Question

Data collected over a long period of time show that the length of time x to complete a particular college entrance test is normally distributed with an average of 125 minutes and a standard deviation of 18 minutes. What is the probability that a student taking this test will finish in 100 minutes or less? round your answer to 4 decimal places.

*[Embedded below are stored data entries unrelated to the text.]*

-- ==== Sys2Proof/Machine/Blitter.lean ====
section
/-! DEFINITION. The Display Blitter (43_display.md R160 to R164): a helper of 00E0 and Dxyn with no state of its own. -/

namespace Sys2Proof.Machine

/-- FB[py][px] (R160). -/
def Framebuffer.pixel (fb : Framebuffer) (px : Fin 64) (py : Fin 32) : Bool := fb[py][px]

/-- FB[py][px] <- FB[py][px] ^ 1. -/
def Framebuffer.toggle (fb : Framebuffer) (px : Fin 64) (py : Fin 32) : Framebuffer :=
  fb.set py.val ((fb[py]).set px.val (!fb[py][px]) px.isLt) py.isLt

/-- All pixels 0 (R161). -/
def blankScreen : Framebuffer := Vector.replicate 32 (Vector.replicate 64 false)

/-- The columns of a sprite row that its byte lights, left to right: bit 7 is the leftmost (R160). -/
def litColumns (b : Byte) : List Nat := (List.range 8).filter fun c => b.getLsbD (7 - c)

/-- The pixels a sprite covers with a 1 bit, rows in order, columns left to right, each wrapped on both axes (R162, R163). -/
def State.spritePixels (s : State) (x y : Reg) (n : Nibble) : List (Fin 64 × Fin 32) :=
  (List.range n.toNat).flatMap fun r =>
    (litColumns (s.readI r)).map fun c => (columnOf (s.reg x) c, rowOf (s.reg y) r)

/-- One pixel of the draw: a lit pixel collides; then the pixel is toggled (R162). -/
def plotPixel (acc : Framebuffer × Bool) (p : Fin 64 × Fin 32) : Framebuffer × Bool :=
  (acc.1.toggle p.1 p.2, acc.2 || acc.1.pixel p.1 p.2)

/-- The whole draw: the framebuffer after it and whether any pixel collided. -/
def plot (fb : Framebuffer) (ps : List (Fin 64 × Fin 32)) : Framebuffer × Bool := ps.foldl plotPixel (fb, false)

end Sys2Proof.Machine
end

Remember to round all z values to 2 decimal places.

Answer 1

Using the z-table, the probability that a student taking this test will finish in 100 minutes or less is 0.0824 or 8.24%.

For a normally distributed set of data, given the mean and standard deviation, the probability can be determined by solving the z-score and using the z-table.

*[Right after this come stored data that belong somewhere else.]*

/-- Settles O42: the store leaves I alone and puts Vk where the load, with the same memory and I, reads Vk. -/
theorem storedRegistersLoadBack : Obligations.StoredRegistersLoadBack := by
  intro x s t u w hm hst hmem hi huw k hk
  obtain ⟨t', hst', hstored, -, -, hframe⟩ := (storeWritesRegistersInOrder x).2 s hm
  obtain rfl : t = t' := Host.Outcome.next.inj (hst.symm.trans hst')
  obtain ⟨w', huw', hloaded, -⟩ := (loadReadsRegistersInOrder x).2 u
  obtain rfl : w = w' := Host.Outcome.next.inj (huw.symm.trans huw')
  have hti : t.i = s.i := hframe .i (by simp)
  calc w.reg k = u.mem.read (dataAddr u.i k.val) := hloaded k hk
    _ = t.mem.read (dataAddr s.i k.val) := by rw [hmem, hi, hti]
    _ = s.reg k := hstored k hk

/-! ### Timers -/

/-- TONE (60_exceptions.md R244) is on exactly while ST is not 0. -/
theorem State.tone_iff (s : State) : s.tone = true ↔ s.st ≠ 0 := by
  simp [State.tone, Nat.pos_iff_ne_zero, ← BitVec.toNat_inj]

/-- Settles O36: one element is written in each, and TONE follows ST. -/
theorem timerInstructionsMoveTheTimers : Obligations.TimerInstructionsMoveTheTimers := fun x =>
  ⟨decodeWord_encodeWord (i := .ldVxDt x) rfl, decodeWord_encodeWord (i := .ldDtVx x) rfl,
    decodeWord_encodeWord (i := .ldStVx x) rfl, fun s =>
    ⟨exec_writes_reg (· = s.dt) rfl rfl,
      ⟨_, rfl, rfl, rfl, ((ChangesOnly.refl _ s).setDt (by simp) _).setPc (by simp) _⟩,
      ⟨_, rfl, rfl, State.tone_iff _, rfl, ((ChangesOnly.refl _ s).setSt (by simp) _).setPc (by simp) _⟩⟩⟩

/-! ### Index arithmetic and glyphs -/

/-- What an instruction that writes I does, said of the value it writes. -/
theorem exec_writes_i {a : Word} {n : Nat} (hi : exec i s = .next (s.setI a).advance) (ha : a.toNat = n) :
    ∃ t, exec i s = .next t ∧ t.i.toNat = n ∧ t.pc = s.pc + 2 ∧ ChangesOnly [.i, .pc] s t :=
  ⟨_, hi, ha, rfl, ((ChangesOnly.refl _ s).setI (by simp) _).setPc (by simp) _⟩

/-- Settles O37: addition of words is addition modulo 65536. -/
theorem addIWrapsAtSixteenBits : Obligations.AddIWrapsAtSixteenBits := fun x =>
  ⟨decodeWord_encodeWord (i := .addIVx x) rfl, fun s =>
    exec_writes_i rfl (by rw [BitVec.toNat_add, zext16_toNat (by decide)])⟩

/-- Settles O38: the largest glyph address is 5 * 15, so it does not wrap. -/
theorem ldFPointsAtTheGlyph : Obligations.LdFPointsAtTheGlyph := fun x =>
  ⟨decodeWord_encodeWord (i := .ldFVx x) rfl, fun s =>
    exec_writes_i rfl (by rw [glyphAddr_toNat, lowNibble_val, Nat.zero_add])⟩

end Sys2Proof.Machine
end

section
/-! SUPPORT. O43: what the Unknown words do (46_unknown.md R210, 60_exceptions.md R226). -/

namespace Sys2Proof.Machine

variable {i : Instr} {s t : State} {es : List Element}

theorem ChangesOnly.reportUnknown (h : ChangesOnly es s t) (hr : .reports ∈ es) (w : Word) :
    ChangesOnly es s (t.reportUnknown w) := by
  intro e he
  cases e with
  | reports => exact absurd hr he
  | _ => exact h _ he

/-- The six Unknown rows (log entry 11) have one meaning, R210's. -/
theorem exec_of_unknownWord? {w : Word} (hw : i.unknownWord? = some w) (s : State) :
    exec i s = .next (s.reportUnknown w).advance := by
  cases i with
  | unknown0 | unknown5 | unknown8 | unknown9 | unknownE | unknownF => cases hw; rfl
  | _ => cases hw

/-- Settles O43: a descriptor carries the word it encodes to, so a word that decodes to one is the word reported. -/
theorem unknownIsReportedAndPassed : Obligations.UnknownIsReportedAndPassed := by
  refine fun w s => ⟨fun i hi => ?_, fun v hv => ?_⟩
  · have hw : i.unknownWord? = some w := by
      simp only [List.mem_cons, List.not_mem_nil, or_false] at hi
      obtain rfl | rfl | rfl | rfl | rfl | rfl := hi <;> rfl
    exact ⟨_, exec_of_unknownWord? hw s, rfl, rfl,
      ((ChangesOnly.refl _ s).reportUnknown (by simp) w).setPc (by simp) _⟩
  · obtain rfl : v = w := (encodeWord_of_unknownWord? hv).symm.trans (encodeWord_decodeWord w)
    exact ⟨rfl, _, exec_of_unknownWord? hv s, rfl⟩

end Sys2Proof.Machine
end

section
/-! SUPPORT. O8 and O10: the schedule's turns, and the core step of the running core (60_exceptions.md R220, R233; log
entries 1, 4, 5). -/

namespace Sys2Proof.Machine

variable {s u : State}

/-- It is the core's turn in `s`: nothing is scheduled, or its turn is scheduled next; `u` is the state at that turn. -/
def CoreMovesNext (s u : State) : Prop :=
  s.env.schedule = [] ∧ u = s ∨ ∃ ts, s.env.schedule = .core :: ts ∧ u = s.setSchedule ts

/-- The state at the core's turn differs from the state before it in the schedule alone. -/
theorem CoreMovesNext.exists_eq_setSchedule (h : CoreMovesNext s u) : ∃ ts, u = s.setSchedule ts := by
  obtain ⟨-, rfl⟩ | ⟨ts, -, rfl⟩ := h
  · exact ⟨u.env.schedule, rfl⟩
  · exact ⟨ts, rfl⟩

/-- The turn of the running core is a core step, recorded, whether it is scheduled or comes by default. -/
theorem CoreMovesNext.step_eq (h : CoreMovesNext s u) (hr : s.run = .running) : step s = coreStep u.touch := by
  obtain ⟨hs, rfl⟩ | ⟨ts, hs, rfl⟩ := h
  · rw [step_unscheduled u hs, unscheduled_running u hr]
  · rw [step_scheduled s .core ts hs]
    exact coreTurn_running (s.setSchedule ts) hr

/-- Settles O8: two bytes decode to the instruction of the word they make, which is the word the core step fetches. -/
theorem stepRunsDecodedInstruction : Obligations.StepRunsDecodedInstruction := by
  intro s u hu
  refine ⟨fun hr => ?_, fun hr ts hs => ?_, rfl⟩
  · rw [CoreMovesNext.step_eq hu hr]
    obtain ⟨ts, rfl⟩ := CoreMovesNext.exists_eq_setSchedule hu
    refine ⟨fun hpc i rest hi => ?_, fun hpc => coreStep_of_pc_gt hpc⟩
    cases hi
    exact coreStep_of_bytes (s := (s.setSchedule ts).touch) hpc rfl rfl
  · obtain ⟨hnil, -⟩ | ⟨ts', hs', rfl⟩ := hu
    · simp [hnil] at hs
    · obtain ⟨-, rfl⟩ := List.cons.inj (hs'.symm.trans hs)
      rw [step_scheduled s .core ts' hs]
      exact coreTurn_idle (s.setSchedule ts') hr

/-- Settles O10: a step is the schedule's next turn; with none left RUN decides. -/
theorem scheduleChoosesTheTurn : Obligations.ScheduleChoosesTheTurn := by
  refine fun s => ⟨fun turn ts => step_scheduled s turn ts, fun hs => ?_, coreTurn_running s, coreTurn_idle s⟩
  rw [step_unscheduled s hs]
  refine ⟨fun hr => ?_, fun x hr => ?_, fun kind addr hr => ?_⟩
  · rw [unscheduled_running s hr]
    exact (coreTurn_running s hr).symm
  · simp [unscheduled, hr]
  · simp [unscheduled, hr]

end Sys2Proof.Machine
end

section
/-! SUPPORT. O45, O50, O51: the frame of every instruction, and what no instruction does to RUN and to DIRTY
(60_exceptions.md R220 to R224, R243). -/

namespace Sys2Proof.Machine

variable {i : Instr} {s t : State}

/-! ### The frame of every instruction -/

/-- Fx33 and Fx55 change memory and PC alone. -/
theorem changesOnly_setMem_advance (s : State) (m : Memory) : ChangesOnly [.mem, .pc] s (s.setMem m).advance :=
  ((ChangesOnly.refl _ s).setMem (by simp) m).setPc (by simp) _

First, solve for the z-score using the formula below.

z-score = (x – μ) / σ

where x = individual data value = 100

μ = mean = 125

σ = standard deviation = 18

z-score = (100 – 125) / 18

z-score = (-25) / 18

z-score = -1.39

Find the probability that corresponds to the z-score in the z-table. (see attached images)

-1.39 - (-1.3) : -1.4 - (-1.3) = x - 0.0968 : 0.0808 - 0.0968

-0.09 : -0.1 = x - 0.0968 : -0.016

x - 0.0968 = -0.09(-0.016)/-0.1

x = -0.0144 + 0.0968

x = 0.0824

x = 0.0824

Hence, the probability that a student taking this test will finish in 100 minutes or less is 0.0824 or 8.24%.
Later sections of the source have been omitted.